El Emperador también dio un paso adelante. Quería caminar hacia Mingyu y abrazarla fuertemente, pero se detuvo mientras se controlaba.

—Mingyu, por favor respóndeme. Dime el nombre de tu físico especial —preguntó el Emperador Lu Junwei a Mingyu.

“`

—¿Físico Especial? Es un físico maldito llamado el Fisiología del Oráculo Divino, que me hace tener una velocidad más lenta de Cultivo que otros en nuestra familia —Mingyu respondió de inmediato.

—Eso es correcto. Ningún extraño debería saber eso —el Emperador Lu Junwei murmuró mientras asentía con la cabeza en señal de satisfacción—. Pero solo por si acaso, déjame hacerte otra pregunta —continuó.

—Responderé todo —Mingyu respondió.

—Cuando tenías nueve años, hiciste algo por lo que te regañaron por primera vez. Fue la única vez que te regañamos. Dime, ¿qué hiciste? —el Emperador Lu Junwei preguntó más.

—Yo… —Mingyu murmuró mientras intentaba recordar el pasado. Era muy joven en ese entonces, pero aún lo recordaba. Ella continuó:

— Rompí tu artefacto precioso, que era un jarrón. Estaba en un cuarto que me habías dicho que nunca entrara. Es por eso que me regañaste mucho.

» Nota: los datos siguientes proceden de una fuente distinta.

/-- Whether home holds an access to a queue's control block or to the ring slot of its head (R354, R405). -/
def State.slotHeld (s : State) (q : BitVec 6) : Bool := match s.ringSlot q (s.headSeq q) with | .held _ => true | _ => false

/-- QPUSH at the queue's home (R310): the record and TAILSEQ change in one step. -/
def State.qpushStep (s : State) (r : Req) (q : BitVec 6) : State :=
  let done := fun (s : State) (x : Word) => s.mapCore (·.putReq { r with result := some (x, 0) })
  let ctl := s.qtBase.toNat + 64 * q.toNat
  let at_ := fun (a : Nat) (bs : List Byte) => bs.zipIdx.map fun b => (a + b.2, b.1)
  s.atHome (s.reqKey r) r.home fun s => s.atHome (s.reqKey r) ctl fun s =>
  if s.poisoned r.home 128 then s.mapCore (·.putReq { r.damaged with result := some (0, 0) })
  else if q = 63 || !s.queueOpen q || r.y.setWidth 8 ≠ s.queueAsid q || s.cap q = 0 then done s 2
  else
    match s.walkPa (s.reqKey r) (s.queueAsid q) (s.slotVa q (s.tailSeq q)) with
    | .none => done s 2
    | .held pa => s.arriveHeld (s.reqKey r) pa
    | .ok pa leaf =>
      if !leafW leaf then done s 2
      else if s.tailSeq q - s.headSeq q = s.cap q then done s 1
      else
        s.atHome (s.reqKey r) pa fun s =>
          let record := at_ pa (Memory.readList s.mem r.home 120 ++ leBytes 8 (s.tailSeq q))
          let tail := at_ (ctl + 16) (leBytes 8 (s.tailSeq q + 1))
          done (s.homeCells (if pa < ctl then record ++ tail else tail ++ record)) 0

/-- QPUSH_HOME_STEP. -/
def execQpushHomeStep (s : State) : Result :=
  let s := s.focus s.ev.tile
  .next <| s.performable s.ev.id fun r =>
    match r.kind with
    | .qpush q => s.qpushStep r q
    | _ => s

/-! ## Completion of records (R314, R324, R330) -/

/-- The number after a run of members of the list, from `n` on. -/
def passRun (n : Nat) (l : List (BitVec 64)) : Nat :=
  l.foldl (fun (m : Nat) _ => if l.any fun x => x.toNat = m then m + 1 else m) n

/-- Moves DONESEQ and TRIGSEQ past consecutive completed and triggered records. -/
def State.advanceMarks (s : State) (q : BitVec 6) : State :=
  let f := s.queues.read q
  let d := passRun (s.doneSeq q) f.doneSet
  let t := passRun (max (s.trigSeq q) d) (f.doneSet ++ f.trigSet)
  let s := (s.ctlWrite q 32 8 d).ctlWrite q 40 8 t
  let done := f.doneSet.filter fun (x : BitVec 64) => t ≤ x.toNat || d ≤ x.toNat
  let trig := f.trigSet.filter fun (x : BitVec 64) => t ≤ x.toNat
  let f' : QFlags := { f with doneSet := done, trigSet := trig }
  { s with queues := s.queues.write q f' }

/-- The status record of a launch record, where its address allows a write (R314, R324). -/
def State.putStatus (s : State) (asid : BitVec 8) (status code cause nkill seq : Nat) : State :=
  if status = 0 then s
  else
    match s.walkPa (.outside 0) asid status with
    | .ok pa leaf =>
      if leafCMP leaf || !leafW leaf then s
      else s.homeWrite pa (leBytes 1 code ++ leBytes 1 cause ++ leBytes 2 nkill ++ leBytes 4 0 ++ leBytes 8 seq)
    | _ => s

/-- Whether the distributor cannot complete a record yet: home holds the walk of its status address, the status record or the control block,
and the status record comes before the watermarks (R324). -/
def State.completionHeld (s : State) (q : BitVec 6) (asid : BitVec 8) (status : Nat) : Bool :=
  s.ctlHeld q || (status ≠ 0 && (match s.walkPa (.outside 0) asid status with
    | .held _ => true
    | .ok pa leaf => !leafCMP leaf && leafW leaf && s.homeHeld (.outside 0) pa
    | .none => false))

/-- A launch record of a queue completes. -/
def State.complete (s : State) (q : BitVec 6) (seq : Nat) : State :=
  let f := s.queues.read q
  { s with queues := s.queues.write q { f with doneSet := f.doneSet ++ [BitVec.ofNat 64 seq] } }.advanceMarks q

/-- HEADSEQ advances past the head, which leaves offer. -/
def State.advanceHead (s : State) (q : BitVec 6) : State :=
  let f := s.queues.read q
  let s := s.ctlWrite q 24 8 (s.headSeq q + 1)
  { s with queues := s.queues.write q { f with checked := none, eligible := none, offered := none, absentAt := none } }

/-- The head completes with a code, never offered or taken off offer (R315, R317). -/
def State.failHead (s : State) (q : BitVec 6) (pa code : Nat) : State :=
  let seq := s.headSeq q
  let status := s.homeRead (pa + 72) 8
  ((s.advanceHead q).putStatus (s.queueAsid q) status code 0 0 seq).complete q seq

/-! ## Heads (R311 to R316) -/

/-- Whether a dependence breaks its limits (R313). DEDUCED: log 78. -/
def depBad (q : BitVec 6) (seq : Nat) (d : BitVec 64) : Bool :=
  field d 48 8 ≠ 0 || (d.getLsbD 63 && (field d 56 6 = 63 || (field d 56 6 = q.toNat && seq ≤ field d 0 48)))

/-- Whether a dependence is satisfied (R313). -/
def State.depMet (s : State) (d : BitVec 64) : Bool :=
  let q : BitVec 6 := d.extractLsb' 56 6
  !d.getLsbD 63 || (!s.ctlHeld q && field d 0 48 < (if d.getLsbD 62 then s.trigSeq q else s.doneSeq q))

/-- The four dependences of a record. -/
def State.deps (s : State) (pa : Nat) : List (BitVec 64) := (List.range 4).map fun i => BitVec.ofNat 64 (s.homeRead (pa + 40 + 8 * i) 8)

/-- Whether the page of a record's STATUS lacks W, or the address does not translate (R312). -/
def State.statusBad (s : State) (q : BitVec 6) (status : Nat) : Bool :=
  status ≠ 0 && (match s.walkPa (.outside 0) (s.queueAsid q) status with | .ok _ leaf => !leafW leaf | _ => true)

/-- Whether a present head breaks R312 or R313. ENTRY is compared with the first min(NENTRY, 16) fields. DESIGN CHOICE: log 95. A record, a control
block or a header that is poisoned is read as its bytes stand. DESIGN CHOICE: log 121. -/
def State.headBad (s : State) (q : BitVec 6) (pa : Nat) : Bool :=
  let f := fun (o n : Nat) => s.homeRead (pa + o) n
  let flags := f 12 2
  let image := f 0 8
  if flags / 8 ≠ 0 || f 80 40 ≠ 0 || image % 128 ≠ 0 || f 72 8 % 16 ≠ 0 || s.statusBad q (f 72 8) ||
      (if flags % 2 = 1 then f 14 2 ≠ 0 else (f 14 2 = 0 || 128 < f 14 2 || f 24 8 ≠ 0)) ||
      (s.deps pa).any (depBad q (s.headSeq q)) then true
  else
    match s.usable (.outside 0) (s.queueAsid q) image false with
    | .ok h _ =>
      let n := min (s.homeRead (h + 6) 2) 16
      !((List.range n).any fun i => s.homeRead (h + 64 + 4 * i) 4 = f 8 4) || (f 36 4 ≠ 0 && f 36 4 < s.homeRead (h + 44) 4)
    | _ => true

/-- Whether home holds a read that the check of a present head makes. -/
def State.headHeld (s : State) (q : BitVec 6) (pa : Nat) : Bool :=
  s.completionHeld q (s.queueAsid q) (s.homeRead (pa + 72) 8) ||
    (match s.usable (.outside 0) (s.queueAsid q) (s.homeRead pa 8) false with | .held _ => true | _ => false)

—Eso es correcto —una hermosa sonrisa se formó en los labios del Emperador Lu Junwei al escuchar la respuesta de Mingyu—. ¡Hacerse a un lado! ¡Ella es mi hija! ¡Está confirmado! —Él dijo a sus guardias quienes siguieron sus órdenes.

Los guardias se hicieron a un lado y liberaron el paso entre el Emperador y Mingyu.

Long Chen también hizo lo mismo mientras se movía a un lado. Su mano todavía sostenía las manos de Mingyu.

—Ve. Ve a encontrarte con tu padre —Long Chen dijo suavemente mientras liberaba la mano de Mingyu.

Mingyu miró a Long Chen mientras abría los labios para decir algo. Aunque ninguna voz salió de sus labios, Long Chen pudo entender lo que estaba diciendo. Ella le estaba agradeciendo por lo que hizo por ella.

—Tonto, ¿de verdad necesitas agradecerme? Ahora ve y no hagas que tu padre espere mucho. Ya esperó mucho tiempo —Long Chen dijo mientras sonreía sutilmente.

Mingyu dirigió su mirada al hombre que estaba de pie cerca del trono. Las lágrimas seguían corriendo por sus mejillas, finalmente no había ninguna obstrucción entre ella y él.

Corrió hacia su padre, quien finalmente no pudo controlar sus lágrimas mientras extendía sus brazos.

Su hija había regresado. La hija que pensó que estaba muerta había regresado. Estaba viva y a salvo. Todas las emociones dentro de su corazón salieron a través de sus lágrimas mientras finalmente podía abrazar a su hija.

Mingyu abrazó a su padre firmemente mientras lloraba.

—Has vuelto. Has vuelto, Yue’er —el Emperador dijo débilmente.

Mingyu no respondió y simplemente continuó llorando.

Después de mucho tiempo, finalmente abrió los labios mientras decía:

— Lo siento, padre. No pude salvar al hermano. Solo pude correr como una cobarde después de verlo ser asesinado.

—¿Asesinado? ¿De qué estás hablando? Él también está vivo —el Emperador expresó confundido.

—¿Él está vivo? ¡Vi a Pei Zen matarlo! Incluso envió a sus hombres a matarme después de darse cuenta de que lo vi. Luego me encontré con un chico que me dio algo que me transportó a otro mundo. Solo ahora he podido regresar. Pero estoy segura de que el hermano fue asesinado. ¿Cómo podría estar vivo? —Mingyu preguntó.

«Interesante. Así que ella está segura de que él murió. Pensé que no vio su muerte. Pero si ella está segura, entonces ¿cómo está él vivo?» Long Chen pensó mientras se frotaba la barbilla.